Those are actually pretty funny prices. lol


----------



## GTX63 (Apr 12, 2012)

You know the letterhead logo at the top of their price list actually looks a lot like Mickey Mouse.


----------



## JDRM (Apr 16, 2012)

Stateline said:


> The good the bad the ugly prices?? anyone?


You hit it right on, ugly prices.....


----------



## Stateline (Jan 3, 2013)

I must say thought regardless, its nice the actually post their pricing.


----------



## ontimepres (Jan 4, 2013)

The name "nationwide" REO seems to conflict with the price list ...


----------



## Splinterpicker (Apr 18, 2012)

68W30 said:


> tell em go pound salt


Pack sand ??

Those prices are an insult


----------



## BRADSConst (Oct 2, 2012)

Stateline said:


> The good the bad the ugly prices?? anyone?


 
After looking at the price sheet, I see the bad and fugly (f is intended, not a typo). So where is the good???


----------



## ADP LLC (May 15, 2012)

Here's who's coming at those prices...


----------



## REO2Rentals (Sep 18, 2012)

ADP LLC said:


> Here's who's coming at those prices...


GO GREEN! :lol::lol:


----------



## STARBABY (Apr 12, 2012)

what a joke!


----------



## Craigslist Hack (Jun 14, 2012)

Looks like standard run of the mill regional pricing.

A2Z, HMBI, PK Management, and a number of others are using roughly the same pricing and they are nationals.

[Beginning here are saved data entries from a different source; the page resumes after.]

/-- R139: the register shifted by an immediate amount: the value as a number (LSL, LSR unsigned, ASR signed) or bit by
bit (ROR, RRX), and the carry; `r15` reads `pc + 8`. -/
def Obligations.ShiftByImmediate : Prop :=
  ∀ (s : State) (amt : BitVec 5) (rm : Reg) (m : Word), s.core.cpsr.t = false →
    m = (if rm = 15 then s.pc + 8 else s.getMode s.core.cpsr.mode rm) →
    (amt = 0 →
      s.regOperand amt .lsl rm = ⟨m, s.core.cpsr.c⟩ ∧ s.regOperand amt .lsr rm = ⟨0, m.getLsbD 31⟩ ∧
      s.regOperand amt .asr rm = ⟨if m.getLsbD 31 then 0xFFFFFFFF else 0, m.getLsbD 31⟩ ∧
      (s.regOperand amt .ror rm).value.getLsbD 31 = s.core.cpsr.c ∧
      (∀ j, j < 31 → (s.regOperand amt .ror rm).value.getLsbD j = m.getLsbD (j + 1)) ∧
      (s.regOperand amt .ror rm).carry = m.getLsbD 0) ∧
    (amt ≠ 0 →
      (s.regOperand amt .lsl rm).value.toNat = m.toNat * 2 ^ amt.toNat % 2 ^ 32 ∧
      (s.regOperand amt .lsl rm).carry = m.getLsbD (32 - amt.toNat) ∧
      (s.regOperand amt .lsr rm).value.toNat = m.toNat / 2 ^ amt.toNat ∧
      (s.regOperand amt .lsr rm).carry = m.getLsbD (amt.toNat - 1) ∧
      (s.regOperand amt .asr rm).value.toInt = m.toInt / 2 ^ amt.toNat ∧
      (s.regOperand amt .asr rm).carry = m.getLsbD (amt.toNat - 1) ∧
      (∀ j, j < 32 → (s.regOperand amt .ror rm).value.getLsbD j = m.getLsbD ((j + amt.toNat) % 32)) ∧
      (s.regOperand amt .ror rm).carry = m.getLsbD (amt.toNat - 1))

/-- R140: the register shifted by the low byte `k` of a register, for every amount 0 to 255; `r15` as the shifted
register reads `pc + 12`. -/
def Obligations.ShiftByRegister : Prop :=
  ∀ (s : State) (rs rm : Reg) (m : Word) (k : Nat), s.core.cpsr.t = false → rs ≠ 15 →
    k = (s.getMode s.core.cpsr.mode rs).toNat % 256 →
    m = (if rm = 15 then s.pc + 12 else s.getMode s.core.cpsr.mode rm) →
    (k = 0 → ∀ ty, s.rsrOperand rs ty rm = ⟨m, s.core.cpsr.c⟩) ∧
    (0 < k → k < 32 →
      (s.rsrOperand rs .lsl rm).value.toNat = m.toNat * 2 ^ k % 2 ^ 32 ∧
      (s.rsrOperand rs .lsl rm).carry = m.getLsbD (32 - k) ∧
      (s.rsrOperand rs .lsr rm).value.toNat = m.toNat / 2 ^ k ∧
      (s.rsrOperand rs .lsr rm).carry = m.getLsbD (k - 1) ∧
      (s.rsrOperand rs .asr rm).value.toInt = m.toInt / 2 ^ k ∧
      (s.rsrOperand rs .asr rm).carry = m.getLsbD (k - 1)) ∧
    (k = 32 → s.rsrOperand rs .lsl rm = ⟨0, m.getLsbD 0⟩ ∧ s.rsrOperand rs .lsr rm = ⟨0, m.getLsbD 31⟩) ∧
    (32 < k → s.rsrOperand rs .lsl rm = ⟨0, false⟩ ∧ s.rsrOperand rs .lsr rm = ⟨0, false⟩) ∧
    (32 ≤ k → s.rsrOperand rs .asr rm = ⟨if m.getLsbD 31 then 0xFFFFFFFF else 0, m.getLsbD 31⟩) ∧
    (0 < k → k % 32 = 0 → s.rsrOperand rs .ror rm = ⟨m, m.getLsbD 31⟩) ∧
    (k % 32 ≠ 0 →
      (∀ j, j < 32 → (s.rsrOperand rs .ror rm).value.getLsbD j = m.getLsbD ((j + k % 32) % 32)) ∧
      (s.rsrOperand rs .ror rm).carry = m.getLsbD (k % 32 - 1))

/-! ## Data processing -/

/-- R170, R171, R174, R175, R186 to R190: `AND EOR ORR MOV BIC MVN` in their three forms, `Rd` not `r15`: result, flags,
`pc`, cost, and that nothing else changes. -/
def Obligations.LogicalInstructions : Prop :=
  ∀ (k : LogicOp) (c : Cond) (sf : Bool) (rn rd : Reg) (o : Operand2) (s : State),
    Ready (k.instr c sf rn rd o) s → rd ≠ 15 → o.Allowed →
    ∃ t, exec (k.instr c sf rn rd o) s = .next t ∧
      t.reg rd = k.result (o.first s rn) (o.shifter s).value ∧ t.pc = s.pc + 4 ∧
      (sf = true → LogicalFlags s t (k.result (o.first s rn) (o.shifter s).value) (o.shifter s).carry) ∧
      (sf = false → SameFlags s t) ∧
      OnlyCore [physReg s.core.cpsr.mode rd] s t ∧ t.report.cost = s.report.cost + o.cycles s

/-- R170, R172, R176 to R181, R190, R191: `SUB RSB ADD ADC SBC RSC` in their three forms, `Rd` not `r15`: the result and
the flags by the exact values, `pc`, cost, and that nothing else changes. -/
def Obligations.ArithmeticInstructions : Prop :=
  ∀ (k : ArithOp) (c : Cond) (sf : Bool) (rn rd : Reg) (o : Operand2) (s : State),
    Ready (k.instr c sf rn rd o) s → rd ≠ 15 → o.Allowed →
    ∃ t, exec (k.instr c sf rn rd o) s = .next t ∧
      t.reg rd = k.result (o.first s rn) (o.shifter s).value s.core.cpsr.c ∧ t.pc = s.pc + 4 ∧
      (sf = true → ArithFlags t k (o.first s rn) (o.shifter s).value s.core.cpsr.c) ∧
      (sf = false → SameFlags s t) ∧
      OnlyCore [physReg s.core.cpsr.mode rd] s t ∧ t.report.cost = s.report.cost + o.cycles s

/-- R182 to R185: `TST TEQ CMP CMN` in their three forms: flags only. -/
def Obligations.TestInstructions : Prop :=
  ∀ (k : TestOp) (c : Cond) (rn rd : Reg) (o : Operand2) (s : State),
    Ready (k.instr c rn rd o) s → rd ≠ 15 → o.Allowed →
    ∃ t, exec (k.instr c rn rd o) s = .next t ∧ t.pc = s.pc + 4 ∧
      (k = .tst → LogicalFlags s t (o.first s rn &&& (o.shifter s).value) (o.shifter s).carry) ∧
      (k = .teq → LogicalFlags s t (o.first s rn ^^^ (o.shifter s).value) (o.shifter s).carry) ∧
      (k = .cmp → ArithFlags t .sub (o.first s rn) (o.shifter s).value s.core.cpsr.c) ∧
      (k = .cmn → ArithFlags t .add (o.first s rn) (o.shifter s).value s.core.cpsr.c) ∧
      OnlyCore [] s t ∧ t.report.cost = s.report.cost + o.cycles s

/-- R173 with `S = 0`: the twelve opcodes that write `Rd`, with `Rd = r15`: `pc` is the result with bits 1:0 cleared, no
flag changes, the variant stays, the next fetch is sequential. -/
def Obligations.ResultToPc : Prop :=
  ∀ (k : DpOp) (c : Cond) (rn : Reg) (o : Operand2) (s : State), Ready (k.instr c false rn 15 o) s → o.Allowed →
    ∃ t, exec (k.instr c false rn 15 o) s = .next t ∧ t.pc = k.result s rn o &&& ~~~3 ∧ SameFlags s t ∧
      OnlyCore [] s t ∧ t.core.seq = true

/-- R416, R173, R243: the returns from an exception, data processing with `S = 1` and `Rd = r15` and `LDM` with `S = 1`
and `r15` in its list, in a mode that has an `spsr` with a legal mode field: all of `cpsr` is replaced, then `pc` is
written, aligned by the restored `T`. Data processing changes no register; the `LDM` loads its list into the bank of the
mode it ran in and writes its base back there. What the renderer's storage answers is the model's choice (log 34). -/
def Obligations.ExceptionReturn : Prop :=
  (∀ (k : DpOp) (c : Cond) (rn : Reg) (o : Operand2) (s : State) (p : Spsr) (q : Cpsr),
    Ready (k.instr c true rn 15 o) s → o.Allowed → s.spsr = some p → p.restore = some q →
    ∃ t, exec (k.instr c true rn 15 o) s = .next t ∧ t.core.cpsr = q ∧
      t.pc = (if q.t then k.result s rn o &&& ~~~1 else k.result s rn o &&& ~~~3) ∧
      RegsExcept [] s t ∧ t.core.spsrs = s.core.spsrs ∧ (∀ a, t.peek a = s.peek a) ∧ SameDevices s t) ∧
  (∀ (c : Cond) (p u w : Bool) (rn : Reg) (list : BitVec 16) (s : State) (x : Spsr) (q : Cpsr) (start : Word),
    Ready (.ldm c p u true w rn list) s → list.getLsbD 15 = true → rn ≠ 15 → s.spsr = some x → x.restore = some q →
    start = blockStart p u (s.reg rn) (listRegs list).length → eachWord s.plain start (listRegs list).length →
    ∃ t, exec (.ldm c p u true w rn list) s = .next t ∧ t.core.cpsr = q ∧ t.core.spsrs = s.core.spsrs ∧
      t.pc = (if q.t then s.blockWord start ((listRegs list).length - 1) &&& ~~~1
        else s.blockWord start ((listRegs list).length - 1) &&& ~~~3) ∧
      (∀ k (h : k < (listRegs list).length), (listRegs list)[k] ≠ 15 →
        t.getMode s.core.cpsr.mode (listRegs list)[k] = s.blockWord start k) ∧
      (w = true → rn ∉ listRegs list →
        t.getMode s.core.cpsr.mode rn = blockBase u (s.reg rn) (listRegs list).length) ∧
      RegsExcept ((listRegs list).map (physReg s.core.cpsr.mode) ++ if w then [physReg s.core.cpsr.mode rn] else []) s t ∧
      (∀ a, t.peek a = s.peek a) ∧ (eachWord s.quiet start (listRegs list).length → SameDevices s t))
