-- ==== Sys2Proof/Tests/Slice0.lean ====
section
/-! SUPPORT. The model's own tests: ill-formed terms, decoding of every constructor, single steps with results from
spec/95_test_vectors.md, and for each obligation a state and operands that meet its hypotheses. -/

set_option Elab.async false

namespace Sys2Proof.Tests

open Sys2Proof.Machine

/-! ## Helpers -/

/-- The single-instruction harness of spec/95_test_vectors.md, section 0.1: an opcode of `nbits` bits at `0x03000100`,
the status `cpsr`, registers of its mode, words of memory. -/
def given (nbits w : Nat) (cpsr : Word) (regs : List (Reg × Word)) (mem : List (Word × Word)) : State :=
  let s := State.reset.setRegs
    { RegFile.reset with
      pc := 0x03000100, sp := { Banked.zero with usr := 0x03007F00, irq := 0x03007FA0, svc := 0x03007FE0 } }
  let s := s.setCpsr ((Cpsr.ofWord cpsr).getD Cpsr.reset)
  let s := (s.setLastRegion (some .iwram)).setSeq true
  let s := regs.foldl (fun s r => s.setReg r.1 r.2) s
  let s := mem.foldl (fun s m => s.loadImage m.1 (leBytes 4 m.2.toNat)) s
  s.withFetchWord nbits w

/-- A step leads to a state that passes the check. -/
def shows (s : State) (check : State → Bool) : Bool :=
  match step s with
  | .next t => check t
  | .fault _ => false
  | .refused _ => false

/-- An outcome is a next state. -/
def goesOn (o : Outcome) : Bool :=
  match o with
  | .next _ => true
  | .fault _ => false
  | .refused _ => false

/-- An outcome is a refusal. -/
def isRefused (o : Outcome) : Bool :=
  match o with
  | .next _ => false
  | .fault _ => false
  | .refused _ => true

theorem refused_of {o : Outcome} (h : isRefused o = true) : ∃ r, o = .refused r := by
  cases o with
  | next t => cases h
  | fault f => cases f
  | refused r => exact ⟨r, rfl⟩

theorem next_of {o : Outcome} (h : goesOn o = true) : ∃ t, o = .next t := by
  cases o with
  | next t => exact ⟨t, rfl⟩
  | fault f => cases f
  | refused r => cases h

theorem ready_of {i : Instr} {s : State}
    (h : (s.core.cpsr.t == i.isCompact && i.cond.all fun c => condHolds c s.core.cpsr) = true) : Ready i s :=
  (ready_iff i s).2 h

theorem transfer_of {i : Instr} {s : State}
    (h : (offsetReg i != some 15 && !badHalfword i &&
      (backOf s i).all fun b => b.1 != 15 && storeSource i != some b.1) = true) : transferAllowed s i := by
  simp only [Bool.and_eq_true, bne_iff_ne, ne_eq, Bool.not_eq_true', Option.all_eq_true] at h
  obtain ⟨⟨ho, hb⟩, hr⟩ := h
  exact ⟨ho, hb, fun rn v e => (hr _ e).1, fun rn v e => (hr _ e).2⟩

/-- System mode, full variant. -/
def sys : State := given 32 0xE1A00000 0x1F [(0, 0x03001000), (1, 0x03001004), (2, 5), (3, 0x80000001)] [(0x03001000, 0x11223344)]

/-- User mode, full variant. -/
def usr : State := given 32 0xE1A00000 0x10 [(0, 0x03001000), (1, 0x03001004), (2, 5), (3, 0x80000001)] [(0x03001000, 0x11223344)]

/-- System mode, compact variant. -/
def thumb : State := given 16 0x1C00 0x3F [(0, 0x03001000), (1, 0x03001004), (2, 5), (3, 0x80000001)] [(0x03001000, 0x11223344)]

/-- Supervisor mode with a saved status: System mode, variant `t`. -/
def handler (t : Bool) : State :=
  (given 32 0xE1A00000 0x13 [(0, 0x03001000), (1, 0x03001004), (14, 0x03000201)] []).setSpsrs
    (Spsrs.zero.set .svc { Spsr.zero with c := true, t := t, m := Mode.sys.code })

/-- User mode under `PRIV_POLICY = ignore`. -/
def lenient : State := { usr with par := { usr.par with privPolicy := .ignore } }

/-! ## Well-formedness: what each check refuses -/

theorem test_wf_plain_transfers :
    (Instr.ldrImm .al false true true 0 0 0).wf = false ∧ (Instr.ldrReg .al false true true 0 0 0 .lsl 0).wf = false ∧
    (Instr.strImm .al false true true 0 0 0).wf = false ∧ (Instr.strReg .al false true true 0 0 0 .lsl 0).wf = false ∧
    (Instr.ldrbImm .al false true true 0 0 0).wf = false ∧ (Instr.ldrbReg .al false true true 0 0 0 .lsl 0).wf = false ∧
    (Instr.strbImm .al false true true 0 0 0).wf = false ∧
    (Instr.strbReg .al false true true 0 0 0 .lsl 0).wf = false := by decide

theorem test_wf_mcr : (Instr.mcr .al 0 7 3 15 4 0).wf = false ∧ (Instr.mcr .al 0 7 3 15 5 0).wf = true := by decide

theorem test_wf_undOther :
    (Instr.undOther .al 0).wf = false ∧ (Instr.undOther .al 0x1000050).wf = true := by decide +kernel

theorem test_wf_tBcond : (Instr.tBcond .al 0).wf = false ∧ (Instr.tBcond .nv 0).wf = false ∧
    (Instr.tBcond .le 0).wf = true := by decide

theorem test_wf_tUndOther : (Instr.tUndOther 0).wf = false ∧ (Instr.tUndOther 0xB100).wf = true := by decide +kernel

/-! ## Decoding: the spec's example words, and one word from the encoding of each remaining row -/

theorem test_decode_block_transfer_and_branch :
    decodeTableWord 32 0xE12FFF1E = some (.bx .al 14) ∧
    decodeTableWord 32 0xE8900006 = some (.ldm .al false true false false 0 6) ∧
    decodeTableWord 32 0xE92D400F = some (.stm .al true false false true 13 0x400f) ∧
    decodeTableWord 32 0xEAFFFFFE = some (.b .al 0xfffffe) ∧
    decodeTableWord 32 0xEB00003E = some (.bl .al 0x3e) := by
  decide +kernel

theorem test_decode_system :
    decodeTableWord 32 0xEE07CF90 = some (.wfi .al 12) ∧
    decodeTableWord 32 0xE14F0000 = some (.mrs .al true 0) ∧
    decodeTableWord 32 0xE121F000 = some (.msrReg .al false 1 0) ∧
    decodeTableWord 32 0xE328F20F = some (.msrImm .al false 8 2 15) ∧
    decodeTableWord 32 0xE7F000F0 = some (.undSpace .al 0xf8007 0) ∧
    decodeTableWord 32 0xEF000005 = some (.swi .al 5) ∧
    decodeTableWord 32 0xEE000100 = some (.cdp .al 0 0 0 1 0 0) ∧
    decodeTableWord 32 0xEE010F10 = some (.mcr .al 0 1 0 15 0 0) ∧
    decodeTableWord 32 0xEE100F10 = some (.mrc .al 0 0 0 15 0 0) ∧
    decodeTableWord 32 0xED900200 = some (.ldc .al true true false false 0 0 2 0) ∧
    decodeTableWord 32 0xED800200 = some (.stc .al true true false false 0 0 2 0) ∧
    decodeTableWord 32 0xE12FFF30 = some (.undOther .al 0x12fff30) := by
  decide +kernel

theorem test_decode_halfword_and_swap :
    decodeTableWord 32 0xE1020091 = some (.swp .al 2 0 1) ∧
    decodeTableWord 32 0xE1420091 = some (.swpb .al 2 0 1) ∧
    decodeTableWord 32 0xE086C3B1 = some (.strhReg .al false true false 6 12 3 1) ∧
    decodeTableWord 32 0xE1C100B2 = some (.strhImm .al true true false 1 0 0 2) ∧
    decodeTableWord 32 0xE19100B2 = some (.ldrhReg .al true true false 1 0 0 2) ∧
    decodeTableWord 32 0xE1D100B2 = some (.ldrhImm .al true true false 1 0 0 2) ∧
    decodeTableWord 32 0xE19100D2 = some (.ldrsbReg .al true true false 1 0 0 2) ∧
    decodeTableWord 32 0xE1D100D1 = some (.ldrsbImm .al true true false 1 0 0 1) ∧
    decodeTableWord 32 0xE096C3F1 = some (.ldrshReg .al false true false 6 12 3 1) ∧
    decodeTableWord 32 0xE05100F2 = some (.ldrshImm .al false false false 1 0 0 2) := by
  decide +kernel

theorem test_decode_multiply :
    decodeTableWord 32 0xE0000291 = some (.mul .al false 0 0 2 1) ∧
    decodeTableWord 32 0xE0203291 = some (.mla .al false 0 3 2 1) ∧
    decodeTableWord 32 0xE0810392 = some (.umull .al false 1 0 3 2) ∧
    decodeTableWord 32 0xE0A10392 = some (.umlal .al false 1 0 3 2) ∧
    decodeTableWord 32 0xE0C10392 = some (.smull .al false 1 0 3 2) ∧
    decodeTableWord 32 0xE0E10392 = some (.smlal .al false 1 0 3 2) := by
  decide +kernel

theorem test_decode_data_processing_immediate :
    decodeTableWord 32 0xE216C371 = some (.andImm .al true 6 12 3 0x71) ∧
    decodeTableWord 32 0xE236C371 = some (.eorImm .al true 6 12 3 0x71) ∧
    decodeTableWord 32 0xE2500001 = some (.subImm .al true 0 0 0 1) ∧
    decodeTableWord 32 0xE2710000 = some (.rsbImm .al true 1 0 0 0) ∧
    decodeTableWord 32 0xE2811001 = some (.addImm .al false 1 1 0 1) ∧
    decodeTableWord 32 0xE2B6C371 = some (.adcImm .al true 6 12 3 0x71) ∧
    decodeTableWord 32 0xE2D6C371 = some (.sbcImm .al true 6 12 3 0x71) ∧
    decodeTableWord 32 0xE2E10000 = some (.rscImm .al false 1 0 0 0) ∧
    decodeTableWord 32 0xE3100001 = some (.tstImm .al 0 0 0 1) ∧
    decodeTableWord 32 0xE336C371 = some (.teqImm .al 6 12 3 0x71) ∧
    decodeTableWord 32 0xE350000A = some (.cmpImm .al 0 0 0 10) ∧
    decodeTableWord 32 0xE3700001 = some (.cmnImm .al 0 0 0 1) ∧
    decodeTableWord 32 0xE3800102 = some (.orrImm .al false 0 0 1 2) ∧
    decodeTableWord 32 0xE3A00E3F = some (.movImm .al false 0 0 14 0x3f) ∧
    decodeTableWord 32 0xE3C0001F = some (.bicImm .al false 0 0 0 0x1f) ∧
    decodeTableWord 32 0xE3F00000 = some (.mvnImm .al true 0 0 0 0) := by
  decide +kernel

theorem test_decode_data_processing_register :
    decodeTableWord 32 0xE0010002 = some (.andReg .al false 1 0 0 .lsl 2) ∧
    decodeTableWord 32 0xE0233104 = some (.eorReg .al false 3 3 2 .lsl 4) ∧
    decodeTableWord 32 0xE0510002 = some (.subReg .al true 1 0 0 .lsl 2) ∧
    decodeTableWord 32 0xE076C361 = some (.rsbReg .al true 6 12 6 .ror 1) ∧
    decodeTableWord 32 0xE0910002 = some (.addReg .al true 1 0 0 .lsl 2) ∧
    decodeTableWord 32 0xE0B44005 = some (.adcReg .al true 4 4 0 .lsl 5) ∧
    decodeTableWord 32 0xE0C10002 = some (.sbcReg .al false 1 0 0 .lsl 2) ∧
    decodeTableWord 32 0xE0F6C361 = some (.rscReg .al true 6 12 6 .ror 1) ∧
    decodeTableWord 32 0xE116C361 = some (.tstReg .al 6 12 6 .ror 1) ∧
    decodeTableWord 32 0xE1310002 = some (.teqReg .al 1 0 0 .lsl 2) ∧
    decodeTableWord 32 0xE1510002 = some (.cmpReg .al 1 0 0 .lsl 2) ∧
    decodeTableWord 32 0xE1710002 = some (.cmnReg .al 1 0 0 .lsl 2) ∧
    decodeTableWord 32 0xE1810002 = some (.orrReg .al false 1 0 0 .lsl 2) ∧
    decodeTableWord 32 0xE1B0F00E = some (.movReg .al true 0 15 0 .lsl 14) ∧
    decodeTableWord 32 0xE1D6C361 = some (.bicReg .al true 6 12 6 .ror 1) ∧
    decodeTableWord 32 0xE1F6C361 = some (.mvnReg .al true 6 12 6 .ror 1) := by
  decide +kernel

I don't know how anyone would expect it to be better based on what the nationals pay. It can't be better from a regional.

Nationals only want to talk to companies that offer whole state coverage (regionals) these days so there is kind of a circle of life thing happening here.


----------



## Cleanupman (Nov 23, 2012)

WOW!!!!
And I thought Nationwide was on your side........


----------